Statistical Analysis

Revision as of 17:33, 26 June 2012 by Davebridges (Talk | contribs) (typo for comparison)

Revision as of 17:33, 26 June 2012 by Davebridges (Talk | contribs) (typo for comparison)


This is based on using either Excel or R for the analysis. To get data into R, the easiest way is to make the data in excel then import it into R with this command:

dataset <- read.csv("filename.csv") #generates a table called dataset with your values

Single Comparisons

Don't forget to adjust these p-values for multiple comparisons if you are doing more than one test.

If you have 2 groups you want to compare

Use a Student's T-Test

  • Using excel, for unpaired samples. Unless you are comparing paired samples (ie left leg insulin, right leg control) alwayse use this command. This is for a heteroscedastic unpaired test. This means that each group can have unequal variances. For more information see http://office.microsoft.com/en-us/excel-help/ttest-HP005209325.aspx
=TTEST(GROUPRANGE1, GROUPRANGE2, 2 ,3)
ttest(group1, group2) #this compares two arrays of numbers
ttest(values ~ group) #this compares the values column if there are two different variables in the group column.  It will not work if there are more than 2 groups

If you have one group you want to compare to a number

For example you might want to test if a series of numbers are >1

ttest(group1, mu=1, alternative="greater") #this test the alternative hypothesis that the numbers in group1 are > 1

Multiple Comparisons

If you are testing one variable with more than one value (One Way ANOVA)

Not if you are comparing 2 groups to control, but if you are comparing three groups internally. For example this might be Normal Diet, High Fat Diet, High Protein Diet.
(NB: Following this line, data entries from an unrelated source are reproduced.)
-- ==== Sys2Proof/Machine/Rules.lean ====
section
/-! DEFINITION. The rules that link entries (R261 check 2), each from the chapter that owns it, and what an owner lets change only
while PARKED (R261 check 3). -/
namespace Sys2Proof.Machine
open Sys2Proof

/-! ### Rules that link entries -/

/-- A rule that links entries: the entries and instances it is about, and what must hold of the values in force. -/
structure LinkRule where
  on : Entry → Nat → Bool
  ok : State → Bool

/-- The rule is about every instance of these entries. -/
def about (es : List Entry) : Entry → Nat → Bool := fun e _ => es.any fun x => x.index == e.index && x.sub == e.sub

/-- Entries strictly rise in this order. -/
def rising (es : List Entry) : LinkRule :=
  { on := about es, ok := fun s => increasing (es.map fun e => cfg e s) }

/-- The entries of a table set that its check reads (R87). -/
def setEntries : List Entry := Ent.TBL_DATA :: taxisEntries ++ rfactEntries

/-- The periods of R156. -/
def ptpFreqs : List Nat :=
  [10000, 12500, 12800, 15625, 16000, 20000, 25000, 31250, 32000, 40000, 50000, 62500, 64000, 78125, 80000, 100000]

/-- A mask is contiguous (Table 11-3). -/
def maskOk (m : Nat) : Bool := (List.range 33).any fun k => m + 2 ^ k == 2 ^ 32

/-- NET_IP + 511 lies in the subnet of NET_IP (R275). -/
def subnetOk (ip m : Nat) : Bool :=
  let size := 2 ^ 32 - m
  ip + 511 < 2 ^ 32 && ip / size == (ip + 511) / size

/-- Each corner settles within half the configured sweep period (R50). -/
def cornersOk (s : State) : Bool :=
  let fits (c : Nat) : Bool := 2 * settlingUs c ≤ cfgN Ent.CHN_SWEEP_PERIOD s * 1000
  fits (cfgN Ent.CHN_FILTER_CORNER s) &&
  (List.range 32).all fun k => let c := cfgN Ent.CHN_NODE_CORNER s k; c == 4 || fits c

/-- The three units of CVT_CU_MAP are 0 to 7 and distinct (Table 6-9). -/
def cuMapOk (m : Nat) : Bool :=
  let v := m % 16
  let d := m / 16 % 16
  let c := m / 256
  v < 8 && d < 8 && c < 8 && v != d && v != c && d != c

/-- Debounce times and sample intervals (R312, R315). -/
def debounceOk (s : State) : Bool :=
  ((List.range 4).all fun g => 5 ≤ diInterval g s && diInterval g s ≤ 1000) &&
  (List.range 32).all fun n => 10 ≤ diDebounce n s && 2 * diInterval (n / 8) s ≤ diDebounce n s

/-- Four asymmetries within ±10,000 ns (Table 11-4). -/
def asymOk (s : State) : Bool :=
  (List.range 4).all fun p => let x := fieldS (cfgBytes Ent.PTP_ASYM s) (4 * p) 4; -10000 ≤ x && x ≤ 10000

/-- The CAN entries whose values the rules of chapter 12 read. -/
def canEntries : List Entry :=
  [Ent.CAN_FD, Ent.CAN_NBR, Ent.CAN_NSP, Ent.CAN_NSJW, Ent.CAN_DBR, Ent.CAN_DSP, Ent.CAN_DSJW, Ent.CAN_WAKE_MODE, Ent.CAN_FILTERS,
   Ent.CAN_MB_CFG]

/-- Rules of the chain, the estimator and the converter. DEDUCED (log 45): R24 as a rule on the two channels. -/
def linkRulesA : List LinkRule := [
  { on := about [Ent.CHN_NODE_COUNT, Ent.CHN_SPLIT], ok := fun s => splitOk (nodeCount s) (cfgN Ent.CHN_SPLIT s) },
  { on := about [Ent.CHN_SWEEP_PERIOD, Ent.CHN_NODE_COUNT, Ent.CHN_SPLIT]
    ok := fun s => minPeriodCfg (nodeCount s) (cfgN Ent.CHN_SPLIT s) ≤ cfgN Ent.CHN_SWEEP_PERIOD s },
  { on := about [Ent.CHN_SWEEP_PERIOD, Ent.CHN_FILTER_CORNER, Ent.CHN_NODE_CORNER], ok := cornersOk },
  { on := about [Ent.CHN_CHAN_A, Ent.CHN_CHAN_B], ok := fun s => channelsOk (cfgN Ent.CHN_CHAN_A s) (cfgN Ent.CHN_CHAN_B s) },
  { on := about [Ent.CHN_SWEEP_PERIOD, Ent.PROT_SILENCE_T]
    ok := fun s => 2 * cfgN Ent.CHN_SWEEP_PERIOD s ≤ cfgN Ent.PROT_SILENCE_T s },
  { on := about [Ent.CHN_SWEEP_PERIOD], ok := fun s => 2 * cfgN Ent.CHN_SWEEP_PERIOD s ≤ cfgN Ent.SAF_SILENCE_T s },
  { on := about [Ent.EST_TSET], ok := fun s => (setsInUse s).length ≤ 10 },
  { on := about [Ent.CVT_PWM_FREQ, Ent.CVT_TB_SOURCE]
    ok := fun s => tbSource s != 2 || ptpFreqs.contains (cfgN Ent.CVT_PWM_FREQ s) },
  { on := about [Ent.CVT_DUTY_MIN, Ent.CVT_DUTY_MAX, Ent.SP_START_DUTY]
    ok := fun s => cfg Ent.CVT_DUTY_MIN s ≤ cfg Ent.CVT_DUTY_MAX s && cfg Ent.CVT_DUTY_MIN s ≤ cfg Ent.SP_START_DUTY s &&
      cfg Ent.SP_START_DUTY s ≤ cfg Ent.CVT_DUTY_MAX s },
  { on := about [Ent.CVT_IMB_WARN, Ent.CVT_IMB_SHED], ok := fun s => cfg Ent.CVT_IMB_WARN s ≤ cfg Ent.CVT_IMB_SHED s },
  { on := about [Ent.CVT_CU_MAP], ok := fun s => cuMapOk (cfgN Ent.CVT_CU_MAP s) },
  { on := about [Ent.SP_PI_F0, Ent.SP_PI_F1], ok := fun s => cfg Ent.SP_PI_F0 s != cfg Ent.SP_PI_F1 s },
  { on := about [Ent.SP_PHASE_MIN, Ent.CVT_PHASES]
    ok := fun s => cfgN Ent.CVT_PHASES s == 0 || cfgN Ent.SP_PHASE_MIN s ≤ cfgN Ent.CVT_PHASES s }]

/-- Rules of protection, network, bus and field (R190, R193 and the range columns that name another entry). -/
def linkRulesB : List LinkRule := [
  rising [Ent.PROT_OV_WARN, Ent.PROT_OV_LIMIT, Ent.PROT_OV_TRIP],
  rising [Ent.PROT_UV_TRIP, Ent.PROT_UV_LIMIT, Ent.PROT_UV_WARN],
  rising [Ent.PROT_OT_WARN, Ent.PROT_OT_LIMIT, Ent.PROT_OT_TRIP],
  rising [Ent.PROT_OC_DIS_WARN, Ent.PROT_I_DIS_MAX, Ent.PROT_OC_DIS_TRIP],
  rising [Ent.PROT_OC_CHG_WARN, Ent.PROT_I_CHG_MAX, Ent.PROT_OC_CHG_TRIP],
  rising [Ent.PROT_TD_START, Ent.PROT_OT_LIMIT],
  rising [Ent.PROT_T_CHG_MIN, Ent.PROT_T_CHG_FULL],
  rising [Ent.PROT_TM_T0, Ent.PROT_TM_T1, Ent.PROT_TM_T2, Ent.PROT_TM_T3],
  { on := about [Ent.PROT_TM_OFF, Ent.PROT_TM_ON], ok := fun s => cfg Ent.PROT_TM_OFF s ≤ cfg Ent.PROT_TM_ON s },
  { on := about [Ent.PROT_SQ_POS, Ent.PROT_SQ_NEG, Ent.PROT_SQ_PRE], ok := fun s => (protOutputs s).Nodup },
  { on := about [Ent.SES_CAN_REQ_ID, Ent.SES_CAN_RSP_ID], ok := fun s => cfg Ent.SES_CAN_REQ_ID s != cfg Ent.SES_CAN_RSP_ID s },
  { on := about [Ent.NET_MASK], ok := fun s => maskOk (cfgN Ent.NET_MASK s) },
  { on := about [Ent.NET_IP_MODE, Ent.NET_IP, Ent.NET_MASK]
    ok := fun s => cfg Ent.NET_IP_MODE s != 1 || subnetOk (cfgN Ent.NET_IP s) (cfgN Ent.NET_MASK s) },
  { on := about [Ent.PTP_DOMAIN_P, Ent.PTP_DOMAIN_S], ok := fun s => cfg Ent.PTP_DOMAIN_P s != cfg Ent.PTP_DOMAIN_S s },
  { on := about [Ent.PTP_ASYM], ok := asymOk },
  { on := about canEntries, ok := canRulesOk },
  { on := about [Ent.DIO_DI_INTERVAL, Ent.DIO_DI_DEBOUNCE], ok := debounceOk }]

/-- The check of R87 on each table set. -/
def linkRulesT : List LinkRule :=
  (List.range 16).map fun k => { on := fun e i => about setEntries e i && i == k, ok := setOk k }

/-- Every rule that links entries. -/
def linkRules : List LinkRule := linkRulesA ++ linkRulesB ++ linkRulesT

/-- The entry and instance of an address. -/
def entryAt (a : Nat) : Option (Entry × Nat) := findEntry (a / 256) (a % 256)

/-- The values in force with a set of values applied. -/
def overlay (set : List (Nat × Val)) (s : State) : State :=
  set.foldl (fun s x => match entryAt x.1 with | some (e, k) => setCfg e k x.2 s | none => s) s

/-- The first entry of a set for which a rule does not hold with the set applied (R261 check 2). -/
def linkFault (set : List (Nat × Val)) (s : State) : Option Nat :=
  let t := overlay set s
  (set.find? fun x => match entryAt x.1 with
    | some (e, k) => linkRules.any fun r => r.on e k && !r.ok t
    | none => false).map (·.1)

/-! ### What its owner lets change only while PARKED (R261 check 3) -/

/-- A value of a set differs from the value in force. -/
def changes (a : Nat) (v : Val) (s : State) : Bool :=
  match entryAt a with
  | some (e, k) => cfgVal e k s != v
  | none => false

/-- The sets in use whose data a change set replaces (R88). -/
def setsChanged (set : List (Nat × Val)) (s : State) : List Nat :=
  (setsInUse (overlay set s)).filter fun j => (setsInUse s).contains j && set.any fun x => match entryAt x.1 with
    | some (e, k) => about setEntries e k && k == j && cfgVal e k s != x.2
    | none => false

/-- The cache has a free slot for the new data of every set in use that changes (R88). -/
def slotsFree (set : List (Nat × Val)) (s : State) : Bool :=
  (setsInUse (overlay set s)).length + (setsChanged set s).length ≤ 10

/-- An entry of a change set that may not change while the string is not PARKED (R88, R154). -/
def needsIdle (set : List (Nat × Val)) (a : Nat) (v : Val) (s : State) : Bool :=
  match entryAt a with
  | some (e, k) =>
    if about [Ent.CVT_CU_MAP] e k then changes a v s
    else if about [Ent.CU_TYPE, Ent.CU_SHIFT] e k then mapped k s && changes a v s
    else if about setEntries e k then !slotsFree set s && (setsChanged set s).contains k
    else false
  | none => false

/-- The first entry of a set that needs the string PARKED. -/
def idleFault (set : List (Nat × Val)) (s : State) : Option Nat :=
  if parked s then none else (set.find? fun x => needsIdle set x.1 x.2 s).map (·.1)

end Sys2Proof.Machine
end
Note that if you do this with just two groups, the result should be the same as a t-test.

fit.aov <- aov(values ~ group, data=dataset) #generates an object names fit.aov
summary(fit.aov) #tests for significance of the ANOVA.  If this is less than your alpha (usually 0.05) stop and declare no significant difference.  If < 0.05 go on to next test.
TukeyHSD(fit.aov) #this does a Tukey HSD test

If you are testing two variables simultaneously

For example this could be the effects of diet and genotype. It does not matter how many variables are in each group. If one of the variables is not a factor (instead is a continuous variable like age) then look below for #Correlations:

  • Using R, providing data is formatted in a dataframe named dataset with columns genotype, diet and values (see AOV). The first step is to do an ANOVA, then depending the results, move on to the post-hoc tests such as TukeyHSD or separate your dataset:
fit.aov <- aov(values ~ genotype*diet, data=dataset) #generates an object names fit.aov
summary(fit.aov) #tests for significance of the ANOVA.  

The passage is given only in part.